Wie beurteilen Sie die Situation an den Finanzmärkten, besonders an den Börsen?
Dr. Philip Gisdakis Die Unterstützung von geld- und fiskalpolitischer Seite wird über einen sehr langen Zeitraum anhalten. Damit bleiben die Zinsen weiterhin sehr niedrig und die Liquidität im Markt hoch. Auch wenn sich die Kurse nach den panischen Reaktionen im Frühjahr inzwischen wieder erholt haben: Die Situation Ende Oktober zeigt eindeutig, dass wieder sehr viel mehr Volatilität an den Aktienmärkten besteht.
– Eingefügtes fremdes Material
-- ==== Sys2Proof/Tests/Slice0.lean ====
section
/-! SUPPORT. Tests of single steps against 95_test_vectors.md and the words of 30_encoding.md, and for each obligation with
hypotheses a witness that meets them. -/

namespace Sys2Proof.Tests

open Sys2Proof Sys2Proof.Machine

/-! ### Ill-formed commands (R77) -/

theorem test_illformed_iota : (Instr.iota 24).wellFormed = false ∧ (Instr.iota 23).wellFormed = true := by decide

theorem test_illformed_rnd : (Instr.rnd 24).wellFormed = false ∧ (Instr.rnd 23).wellFormed = true := by decide

theorem test_illformed_keccakp : (Instr.keccakp 25).wellFormed = false ∧ (Instr.keccakp 24).wellFormed = true := by
  decide

theorem test_illformed_rcword : (Instr.rcword 24).wellFormed = false ∧ (Instr.rcword 23).wellFormed = true := by decide

/-! ### Command words written out from R70, R71 and R74: 19 reserved bits, IDX, OP -/

theorem test_decode_encode : decodeWord 0b00000000000000000000000000000001 = .command .encode := by decide

theorem test_decode_decode : decodeWord 0b00000000000000000000000000000010 = .command .decode := by decide

theorem test_decode_theta : decodeWord 0b00000000000000000000000000010000 = .command .theta := by decide

theorem test_decode_rho : decodeWord 0b00000000000000000000000000010001 = .command .rho := by decide

theorem test_decode_pi : decodeWord 0b00000000000000000000000000010010 = .command .pi := by decide

theorem test_decode_chi : decodeWord 0b00000000000000000000000000010011 = .command .chi := by decide

theorem test_decode_iota : decodeWord 0b00000000000000000001011100010100 = .command (.iota 23) := by decide

theorem test_decode_rnd : decodeWord 0b00000000000000000001011000010101 = .command (.rnd 22) := by decide

theorem test_decode_keccakp : decodeWord 0b00000000000000000001100000010110 = .command (.keccakp 24) := by decide

theorem test_decode_keccakf : decodeWord 0b00000000000000000000000000010111 = .command .keccakf := by decide

theorem test_decode_rcbit : decodeWord 0b00000000000000000000000000100000 = .command .rcbit := by decide

theorem test_decode_rcword : decodeWord 0b00000000000000000000000100100001 = .command (.rcword 1) := by decide

theorem test_decode_pad : decodeWord 0b00000000000000000000000000110000 = .command .pad := by decide

theorem test_decode_sponge : decodeWord 0b00000000000000000000000001000000 = .command .sponge := by decide

theorem test_decode_keccak : decodeWord 0b00000000000000000000000001000001 = .command .keccak := by decide

theorem test_decode_digest : decodeWord 0b00000000000000000000000001000010 = .command .digest := by decide

/-- V2: words with a reserved opcode. -/
theorem test_reserved_opcodes : ∀ w ∈ [0x00000000, 0x00000003, 0x00000018, 0x00000043, 0x000000FF],
    decodeWord (BitVec.ofNat 32 w) = .reject .reservedOpcode := by decide

/-- V2: a C0 word with IDX, words with IDX out of range, words with a reserved bit. -/
theorem test_reserved_fields :
    decodeWord 0x00001F17 = .reject .reservedIndex ∧ decodeWord 0x00001F15 = .reject .indexRange ∧
      decodeWord 0x00001821 = .reject .indexRange ∧ decodeWord 0x00001916 = .reject .indexRange ∧
      decodeWord 0x80000017 = .reject .reservedBits ∧ decodeWord 0x00010042 = .reject .reservedBits := by decide

theorem test_table_word : decodeTableWord 32 0x00000216 = some (.keccakp 2) ∧ decodeTableWord 8 0x42 = some .digest ∧
    decodeTableWord 64 0x00000042 = none := by decide

/-! ### One step on a small state -/

/-- A of a next state. -/
def aOf : Host.Outcome State Fault Refusal → Option Cube
  | .next t => some t.a
  | .fault _ => none
  | .refused _ => none

/-- RESULT of a next state. -/
def resultOf : Host.Outcome State Fault Refusal → Option Word
  | .next t => some t.result
  | .fault _ => none
  | .refused _ => none

/-- STATUS of a next state. -/
def statusOf : Host.Outcome State Fault Refusal → Option (BitVec 32)
  | .next t => some t.status
  | .fault _ => none
  | .refused _ => none

/-- The bits of OBUF that a next state holds. -/
def obufOf : Host.Outcome State Fault Refusal → Option Bits
  | .next t => some (t.obuf.map Prod.snd)
  | .fault _ => none
  | .refused _ => none

/-- The state after reset with state array `a`. -/
def withA (a : Cube) : State := { State.reset with a := a }

/-- The state after reset with operands. -/
def withArgs (arg0 arg1 len : Nat) : State :=
  { State.reset with arg0 := BitVec.ofNat 64 arg0, arg1 := BitVec.ofNat 64 arg1, len := BitVec.ofNat 64 len }

/-- The state array with the given lanes first and zeros after them, lane 0 first. -/
def lanes (l : List Lane) : Cube := Vector.ofFn fun n : Fin 25 => l.getD n.val 0
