-- ==== Sys2Proof/Laws/StepUnit.lean ====
section
/-!
SUPPORT. The step unit (40_step_unit.md): iteration, linearity over exclusive or (R71), the shift identities behind its
inverse (R72), and the fixed point (R73).
-/

namespace Sys2Proof.Machine

/-! ## Iteration -/

@[simp] theorem Gen.advance_zero (g : Gen) : g.advance 0 = g := rfl

theorem Gen.advance_succ (g : Gen) (k : Nat) : g.advance (k + 1) = g.step.advance k := rfl

theorem Gen.advance_add (g : Gen) (j k : Nat) : g.advance (j + k) = (g.advance j).advance k := by
  induction j generalizing g with
  | zero => simp
  | succ j ih => rw [Nat.succ_add, Gen.advance_succ, ih, Gen.advance_succ]

/-- The last of `k + 1` steps, split off at the end. -/
theorem Gen.advance_succ' (g : Gen) (k : Nat) : g.advance (k + 1) = (g.advance k).step :=
  Gen.advance_add g k 1

theorem Gen.advance_one (g : Gen) : g.advance 1 = g.step := rfl

theorem Gen.raw_zero (g : Gen) : g.raw 0 = g.step.w := rfl

theorem Gen.raw_succ (g : Gen) (k : Nat) : g.raw (k + 1) = g.step.raw k := rfl

theorem Gen.raw_advance (g : Gen) (j k : Nat) : (g.advance j).raw k = g.raw (j + k) := by
  unfold Gen.raw; rw [← Gen.advance_add, Nat.add_assoc]

/-- Each step moves the words down and enters the raw word at `w` (R70). -/
theorem Gen.step_eq (g : Gen) : g.step = { x := g.y, y := g.z, z := g.w, w := g.raw 0 } := rfl

/-! ## Linearity -/

/-- Exclusive or, word by word (R71). -/
def Gen.xor (g h : Gen) : Gen := { x := g.x ^^^ h.x, y := g.y ^^^ h.y, z := g.z ^^^ h.z, w := g.w ^^^ h.w }

@[simp] theorem Gen.xor_x (g h : Gen) : (g.xor h).x = g.x ^^^ h.x := rfl
@[simp] theorem Gen.xor_y (g h : Gen) : (g.xor h).y = g.y ^^^ h.y := rfl
@[simp] theorem Gen.xor_z (g h : Gen) : (g.xor h).z = g.z ^^^ h.z := rfl
@[simp] theorem Gen.xor_w (g h : Gen) : (g.xor h).w = g.w ^^^ h.w := rfl

theorem Gen.ext_words {g h : Gen} (hx : g.x = h.x) (hy : g.y = h.y) (hz : g.z = h.z) (hw : g.w = h.w) : g = h := by
  cases g; cases h; simp_all

theorem Gen.xor_comm (g h : Gen) : g.xor h = h.xor g := by
  apply Gen.ext_words <;> simp [BitVec.xor_comm]

theorem Gen.xor_assoc (f g h : Gen) : (f.xor g).xor h = f.xor (g.xor h) := by
  apply Gen.ext_words <;> simp [BitVec.xor_assoc]

@[simp] theorem Gen.xor_self (g : Gen) : g.xor g = Gen.zero := by
  apply Gen.ext_words <;> simp [Gen.zero]

@[simp] theorem Gen.zero_xor (g : Gen) : Gen.zero.xor g = g := by
  apply Gen.ext_words <;> simp [Gen.zero]

@[simp] theorem Gen.xor_zero (g : Gen) : g.xor Gen.zero = g := by
  apply Gen.ext_words <;> simp [Gen.zero]

theorem Gen.xor_eq_zero {g h : Gen} (e : g.xor h = Gen.zero) : g = h := by
  have := congrArg (fun f => f.xor h) e
  simpa [Gen.xor_assoc] using this

/-- The two halves of the raw word as one function each of `x` and of `w`: `t ^ (t >> 8)` and `w ^ (w >> 19)` (R70). -/
theorem Gen.raw_zero_eq (g : Gen) :
    g.raw 0 = (g.w ^^^ g.w >>> 19) ^^^ ((g.x ^^^ g.x <<< 11) ^^^ (g.x ^^^ g.x <<< 11) >>> 8) := rfl

theorem Gen.raw_xor (g h : Gen) : (g.xor h).raw 0 = g.raw 0 ^^^ h.raw 0 := by
  simp only [Gen.raw_zero_eq, Gen.xor_x, Gen.xor_w, BitVec.shiftLeft_xor_distrib, BitVec.ushiftRight_xor_distrib]
  ac_rfl

/-- The transition of the four words distributes over exclusive or. -/
theorem Gen.step_distrib_xor (g h : Gen) : (g.xor h).step = g.step.xor h.step := by
  simp only [Gen.step_eq, Gen.raw_xor]
  rfl

theorem Gen.advance_distrib_xor (g h : Gen) (k : Nat) : (g.xor h).advance k = (g.advance k).xor (h.advance k) := by
  induction k generalizing g h with
  | zero => rfl
  | succ k ih => simp only [Gen.advance_succ, Gen.step_distrib_xor, ih]

/-! ## The inverse -/

/-- Two links of a chain of exclusive ors join. -/
theorem xor_link (a b c : Word) : (a ^^^ b) ^^^ (b ^^^ c) = a ^^^ c := by
  rw [BitVec.xor_assoc, ← BitVec.xor_assoc b b c, BitVec.xor_self, BitVec.zero_xor]

/-- `v ^ (v << 11)` is undone by `t ^ (t << 11) ^ (t << 22)` (R72). -/
theorem undo_shiftLeft (v : Word) :
    (v ^^^ v <<< 11) ^^^ (v ^^^ v <<< 11) <<< 11 ^^^ (v ^^^ v <<< 11) <<< 22 = v := by
  have h : v <<< 33 = 0#32 := BitVec.shiftLeft_eq_zero (by omega)
  simp only [BitVec.shiftLeft_xor_distrib, ← BitVec.shiftLeft_add, Nat.reduceAdd, h, xor_link, BitVec.xor_zero]
  rw [BitVec.xor_assoc, BitVec.xor_self, BitVec.xor_zero]

/-- `t ^ (t >> 8)` is undone by `u ^ (u >> 8) ^ (u >> 16) ^ (u >> 24)` (R72). -/
theorem undo_shiftRight (t : Word) :
    (t ^^^ t >>> 8) ^^^ (t ^^^ t >>> 8) >>> 8 ^^^ (t ^^^ t >>> 8) >>> 16 ^^^ (t ^^^ t >>> 8) >>> 24 = t := by
  have h : t >>> 32 = 0#32 := BitVec.ushiftRight_eq_zero (by omega)
  simp only [BitVec.ushiftRight_xor_distrib, ← BitVec.shiftRight_add, Nat.reduceAdd, h, xor_link, BitVec.xor_zero]
  rw [BitVec.xor_assoc, BitVec.xor_self, BitVec.xor_zero]

/-- `t ^ (t >> 8)` determines `t`. -/
theorem shiftRight_injective {t t' : Word} (e : t ^^^ t >>> 8 = t' ^^^ t' >>> 8) : t = t' := by
  rw [← undo_shiftRight t, ← undo_shiftRight t', e]

/-- `v ^ (v << 11)` determines `v`. -/
theorem shiftLeft_injective {v v' : Word} (e : v ^^^ v <<< 11 = v' ^^^ v' <<< 11) : v = v' := by
  rw [← undo_shiftLeft v, ← undo_shiftLeft v', e]

/-- No two states have the same successor. -/
theorem Gen.step_injective {g h : Gen} (e : g.step = h.step) : g = h := by
  simp only [Gen.step_eq, Gen.mk.injEq] at e
  obtain ⟨hy, hz, hw, hn⟩ := e
  simp only [Gen.raw_zero_eq, hw, BitVec.xor_right_inj] at hn
  exact Gen.ext_words (shiftLeft_injective (shiftRight_injective hn)) hy hz hw

theorem Gen.advance_injective {g h : Gen} {k : Nat} (e : g.advance k = h.advance k) : g = h := by
  induction k generalizing g h with
  | zero => exact e
  | succ k ih => exact Gen.step_injective (ih e)

/-! ## The fixed point -/

@[simp] theorem Gen.zero_step : Gen.zero.step = Gen.zero := by decide

@[simp] theorem Gen.zero_advance (k : Nat) : Gen.zero.advance k = Gen.zero := by
  induction k with
  | zero => rfl
  | succ k ih => rw [Gen.advance_succ, Gen.zero_step, ih]

/-- Only the all-zero state reaches the all-zero state. -/
theorem Gen.advance_eq_zero {g : Gen} {k : Nat} (e : g.advance k = Gen.zero) : g = Gen.zero :=
  Gen.advance_injective (e.trans (Gen.zero_advance k).symm)

end Sys2Proof.Machine
end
An der Börse werden die Gewinnerwartungen gehandelt, und zwar nicht die kurzfristigen Schätzungen, die erst zeitverzögert von den Analysten angepasst werden, sondern die Prognosen für 2021 und 2022. Hierbei muss man differenzieren. Nicht alle Verluste aus der Corona-Zeit werden sich aufholen lassen, während andere Unternehmen kaum betroffen sind.
Die gute Nachricht lautet, dass die Unternehmen in den zurückliegenden guten bis sehr guten Jahren große Liquiditäts- und Eigenkapitalpolster aufgebaut haben. Hinzu kommt die staatliche Unterstützung. Die Überlebenschancen für die meisten Unternehmen stehen also gut. Und falls nicht, haben auch die Banken ausreichend Rückstellungen für einen moderaten Anstieg des Insolvenzgeschehens. Langfristig wird sich die Frage stellen, ob die Unternehmen tragfähige Geschäftsmodelle haben und zukünftig (wieder) Geld verdienen können.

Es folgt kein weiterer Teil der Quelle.